Родион правой рукой сбросил с плеч лямки вещевого мешка, опустил его на пол. Стал расстегивать заиндевевшую на морозе шинель. Фекла сразу заметила, что действует он одной рукой, перевела взгляд на левый рукав. Он показался ей пустым, и у нее замерло сердце. Робко подошла, сняла с него шинель, ватник, все еще не решаясь спросить о левой руке. Родион неторопливо сел на старый венский стул и чуть подтянул левый рукав гимнастерки. Из него высунулась розовая, в складках недавних швов култышка.

— Левую мне оттяпали. Осколком раздробило кисть.

— Ой, Родион, Родион! — болезненно сморщилась Фекла.

— Два раза шлепнуло — третьего было не миновать, — Родион как-то неестественно рассмеялся, топорща русые усы, которые успели уже стать густыми и, видимо, жесткими.

Фекла взяла с полки миску.

— Есть хочешь? Уха свежая. Из наваги.

— Из наваги? — обрадовался Родион. — Давай наливай. Я уж забыл вкус наваги.

— Ну вот. А нам она надоела.

— Известное дело — сами рыбаки.

— Кушай на здоровье! — Фекла поставила перед ним миску. — Мы уже пообедали.

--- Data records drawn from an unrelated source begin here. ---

/-- R384, R400: the headers of Q and VECTOR, cleared. -/
def clearedQ (c : Context) : List (Nat × List Byte) :=
  let at_ := fun (off : Nat) (ds : List Nat) => (c.qBase.toNat + off, dwordBytes ds)
  [at_ 0 [0, 0, 0, 0x1800040 * 2 ^ 32 + 1024, 0, 0, 0, 0], at_ 0x1800040 [0, 0, 0, 4096, 0, 0, 0, 0],
   at_ (c.qLimit.toNat - 65536) [0, 0, 0, 0, 0, 0, 0, 0], at_ 0x1840080 [0]]

/-- R270, R399: a step that DEBUG begins. -/
def hostStep (s : State) : Stepping :=
  { by_ := none, mailbox := s.arg.a, sd := 0, focus := field (argOf s 2) 9 0, left := field (argOf s 2) 47 32, outcome := none }

/-- What a counter holds (R376, R377). -/
def counterRule (s : State) : Config.CounterSel → Dword
  | .perf k n => (spRead ({} : Perf) (s.core k).perf n).count
  | .corrected a => (s.arrayErr a).corrected
  | .uncorrected a => (s.arrayErr a).uncorrected
  | .replays k => BitVec.ofNat 64 (s.core k).replays
  | .droopTotal k => BitVec.ofNat 64 (s.core k).droopTotal
  | .droopLast k => BitVec.ofNat 64 (s.core k).lastDroops
  | .linkRetries l => (linkOf s l).retries

/-- R408: what a report says before its signature. -/
def reportBody (s : State) : List Byte :=
  dwordBytes [(argOf s 0).toNat, (argOf s 1).toNat, (argOf s 2).toNat, (argOf s 3).toNat] ++
    (s.firmware.flatMap fun f => sha256 f.bytes) ++
    toBytes 32 (match s.accepted with | some v => v.toNat | none => 0) ++
    toBytes 8 Config.serialNumber.toNat ++ toBytes 8 s.moduleNumber.toNat

/-- Each byte of a run from a virtual address has its place for the host (R292 to R296, R397). -/
def hostStands (s : State) (c : Context) (place : Nat → Nat) (va n : Nat) (acc : Acc) : Prop :=
  ∀ j < n, (∃ nc, s.translate (corePort Config.cores) c.id (va + j) acc = .ok (place (va + j)) nc) ∧
    (acc = .read → s.poisoned (place (va + j)) = false)

/-- A team's death as killed is accepted by the event that takes the next identifier (R352). -/
def diesAt (s : State) (u : Team) : Prop := ∃ b, u.dying = some { killed := true, group := s.nextId, inSave := b }

/-- R402: a report record of kind 3 is added. -/
def failsWithReport (s s' : State) (c : Context) (cause va : Nat) : Prop :=
  c.repWritten - c.repFreed < 1024 →
    memAs s s' (c.saveAddr + 32 * (c.repWritten % 1024)) (dwordBytes [3 * 2 ^ 56 + cause * 2 ^ 48, va, 0, 0]) ∧
    s'.ctx? c.id = some { c with repWritten := c.repWritten + 1 }

end Sys2Proof.Claims

/-- R398, R399 (MAILBOX_REGISTER_WRITE): the host writes arguments; GO while BUSY is ignored, an unknown OP ends with
status 1, a command of the physical function on another with status 2. -/
def Sys2Proof.Claims.MailboxTakesArgumentsAndCommands : Prop :=
  (∀ (s : State), s.bringup = .ready → s.arg.a ≤ 64 →
    let m := s.mailbox s.arg.a
    let op := s.arg.value.extractLsb' 56 8
    let tag := s.arg.value.extractLsb' 32 16
    let stores := fun (x : Mailbox) => ∃ s', exec .mailboxRegisterWrite s = .next s' ∧
      s' = { s with mailboxes := s'.mailboxes } ∧ mailboxIs s s' s.arg.a x
    (1 ≤ s.arg.b → s.arg.b ≤ 6 → stores { m with args := spWrite 0 m.args (s.arg.b - 1) s.arg.value }) ∧
    (s.arg.b = 0 → s.arg.value.getLsbD 0 = false → stores { m with op, tag }) ∧
    (s.arg.b = 0 → s.arg.value.getLsbD 0 = true → m.busy = true → exec .mailboxRegisterWrite s = .next s) ∧
    (s.arg.b = 0 → s.arg.value.getLsbD 0 = true → m.busy = false → op.toNat ∉ commands.map Prod.snd →
      ∃ s' x, exec .mailboxRegisterWrite s = .next s' ∧ leaves s s s' ∧
        s'.mailbox s.arg.a = endedBox s op.toNat 1 tag x)) ∧
  (∀ (s : State) (i : Instr) (op : Nat), (i, op) ∈ commands → (s.mailbox s.arg.a).busy = true →
    (i = .ctxDestroy → s.arg.a ≠ 0) → exec i s = .next s) ∧
  (∀ (s : State) (i : Instr) (op : Nat), pfCommand s i op → Submits s → s.arg.a ≠ 0 → refused i s op 2)

/-- R399, R403, R405, R410 (FEAT_READ, FEAT_ACCEPT, DOMAIN_SET, CORESET, POWER_CAP): the offered vector is read; it is
accepted once, and before any context; the module number and one route, a core set and the power limit are set; arguments
out of range give status 3. -/
def Sys2Proof.Claims.ModuleIsSetUp : Prop :=
  ∀ (s : State), Submits s →
    let a := fun n => (argOf s n).toNat
    (a 0 < 4 → ends .featRead s 0x01 0 (some (Config.offered.extractLsb' (64 * a 0) 64)) (leaves s s)) ∧
    (4 ≤ a 0 → refused .featRead s 0x01 3) ∧
    (s.arg.a = 0 →
      (s.accepted = none → (∀ c ∈ s.ctxs, c.live = false) → ends .featAccept s 0x02 0 none (leaves s { s with
        accepted := some ((argOf s 3 ++ argOf s 2 ++ argOf s 1 ++ argOf s 0 : BitVec 256) &&& Config.offered) })) ∧
      (s.accepted ≠ none ∨ (∃ c ∈ s.ctxs, c.live = true) → refused .featAccept s 0x02 2) ∧
      (a 0 < 64 → a 1 < 64 → a 2 < 2 ^ 18 → s.MemCanonical → ends .domainSet s 0x03 0 none fun s' =>
        s'.moduleNumber.toNat = a 0 ∧ s'.teams = s.teams ∧ s'.cores = s.cores ∧ s'.ctxs = s.ctxs ∧
        (∀ k, (spRead (0 : BitVec 18) s'.routes k).toNat = if k = a 1 then a 2 else (spRead (0 : BitVec 18) s.routes k).toNat) ∧
        ∀ x, memByte s'.mem (exchanged s.moduleNumber.toNat (a 0) x) = memByte s.mem x) ∧
      (64 ≤ a 0 ∨ 64 ≤ a 1 ∨ 2 ^ 18 ≤ a 2 → refused .domainSet s 0x03 3) ∧
      (a 0 < 64 → ends .coreset s 0x12 0 none (leaves s { s with
        coresets := spWrite 0 s.coresets (a 0) (argOf s 3 ++ argOf s 2 ++ argOf s 1 : BitVec 192) })) ∧
      (64 ≤ a 0 → refused .coreset s 0x12 3) ∧
      (1500 ≤ a 0 → a 0 ≤ 3600 → ends .powerCap s 0x60 0 none (leaves s { s with powerCap := a 0 })) ∧
      (a 0 < 1500 ∨ 3600 < a 0 → refused .powerCap s 0x60 3))

/-- Mailbox writes, and the commands that set up the module. -/
def Obligations.HostSetsUpTheModule : Prop :=
  Claims.MailboxTakesArgumentsAndCommands ∧
  Claims.ModuleIsSetUp

/-- R33, R121, R357, R399, R400, R403 (CTX_SETUP, CTX_CREATE, CTX_DESTROY): a context is set up, then built: its headers
and VECTOR cleared, its supervisor placed on the lowest core of its set from the header behind its ring; it is destroyed by
the death of all its teams, after which nothing of it is left. -/
def Obligations.ContextsAreBuiltAndDestroyed : Prop :=
  (∀ (s : State), Submits s → s.arg.a = 0 →
    let id := (argOf s 0).toNat
    (id < 64 → (argOf s 1).toNat % 4096 = 0 → (∀ c, ¬ inUse s id c) → ends .ctxSetup s 0x0F 0 none fun s' =>
      leaves s { s with ctxs := s'.ctxs } s' ∧
      s'.ctx? id = some { id, apBase := argOf s 1, saveSize := (argOf s 2).toNat } ∧
      ∀ k, k ≠ id → s'.ctx? k = s.ctx? k) ∧
    (64 ≤ id ∨ (argOf s 1).toNat % 4096 ≠ 0 ∨ (∃ c, inUse s id c) → refused .ctxSetup s 0x0F 3)) ∧
  (∀ (s : State), Submits s → s.arg.a = 0 →
    (s.accepted = none → refused .ctxCreate s 0x10 4) ∧
    (s.accepted ≠ none → (∀ c, ¬ SoundContext s c) → refused .ctxCreate s 0x10 3) ∧
    (∀ (c : Context) (k : Nat) (place : Nat → Nat), s.accepted ≠ none → SoundContext s c → c.id = (argOf s 0).toNat →
      lowest s c.id k →
      let c1 := builtContext s c (nextHandle s k 0 31)
      let h := supHeader s place
      SoundSupervisor s c1 k place → (∀ w ∈ clearedQ c1, ∀ j < w.2.length,
        byteStands s (gateOrigin c1) (w.1 + j) .write (place (w.1 + j))) →
      ends .ctxCreate s 0x10 0 none fun s' => s'.ctx? c.id = some c1 ∧ memWritten s s' place
          (clearedQ c1 ++ [((Config.estateBase c.id c1.supervisor).toNat, List.replicate (32 * hEstate h) 0)]) ∧
        ∃ t, s'.team? c1.supervisor = some t ∧ t.ctx = c.id ∧ t.lid = 1 ∧ t.pc = h.getD 7 0 ∧ t.clause = none ∧
          t.width = 2 ^ hLogw h ∧ t.regs = hRegs h ∧ t.dying = none ∧ t.stop = none ∧ t.preempted = false ∧
          match t.run with | .pending => True | _ => False)) ∧
  (∀ (s : State) (c : Context), Submits s → s.arg.a = 0 → inUse s (argOf s 0).toNat c →
    (∀ x ∈ s.ctxs, x.destroying = false) → (s.teams.map Team.tid).Nodup → (s.launches.map fun l => (l.ctx, l.lid)).Nodup → c.id = (argOf s 0).toNat →
    ∃ s', exec .ctxDestroy s = .next s' ∧ (s'.mailbox 0).busy = true ∧ (s'.mailbox 0).op = 0x11 ∧ s'.mem = s.mem ∧
      s'.ctx? c.id = some { c with destroying := true } ∧ (∀ l ∈ s'.launches, l.ctx = c.id → l.killed = true) ∧
      ∀ t ∈ s.teams, t.ctx = c.id → t.dying = none → ∃ u, s'.team? t.tid = some u ∧ diesAt s u) ∧
  (∀ (s : State) (c : Context), s.arg.a = 0 → s.ctxs.find? Context.destroying = some c →
    ((∃ t ∈ s.teams, t.ctx = c.id) → exec .ctxDestroy s = .next s) ∧
    ((∀ t ∈ s.teams, t.ctx ≠ c.id) → ∃ s', exec .ctxDestroy s = .next s' ∧
      (s'.mailbox 0).busy = false ∧ (s'.mailbox 0).status = 0 ∧ (s'.mailbox 0).doneTag = (s.mailbox 0).cmdTag ∧
      s'.mem = s.mem ∧ s'.teams = s.teams ∧ s'.ctx? c.id = none ∧
      (∀ l ∈ s'.launches, l.ctx ≠ c.id) ∧
      (∀ k < 192, ((s.core k).weirs.map Prod.fst).Nodup → ∀ n, (s'.weir k n).owner ≠ some c.id ∧
        ((s.weir k n).owner ≠ some c.id → s'.weir k n = s.weir k n)) ∧
      ∀ k < 192, (s.core k).routingCtx = some c.id → (s'.core k).routing = [] ∧
        (s'.core k).routingCtx = none))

Ермолай с Тимониным придут — тоже поедят.

— Я их видел в рыбаксоюзе. Они и сказали, чтобы шел сюда. Я ведь о вашем обозе узнал неделю назад. Все дожидался, когда прибудете. Думаю, что с земляками домой добираться сподручней, чем одному. Как там в нашей Унде живут?

— Да что, живут… Кто хорошо, кто плохо. По-разному живут. Да ты ешь, а то остынет.

Дети в уголке занимались книжками да игрушками, старались не мешать гостям. Родион ел, Фекла не сводила с него глаз.

— Как мои там? Как Густя?

— Августа здорова. Девочка у тебя хорошенькая. Вся в кудряшках. Кто у вас в роду кудреватый был?

— Мой отец. В него, наверное, удалась, — Родион улыбнулся, вздохнул. — Скорее бы до дому добраться. — Погрустнел, добавил: — Маму жалко. Без отца нас с Тишкой подняла. Хватила трудностей…

— Как не жалко, — согласилась Фекла. — На моих глазах померла, у озера…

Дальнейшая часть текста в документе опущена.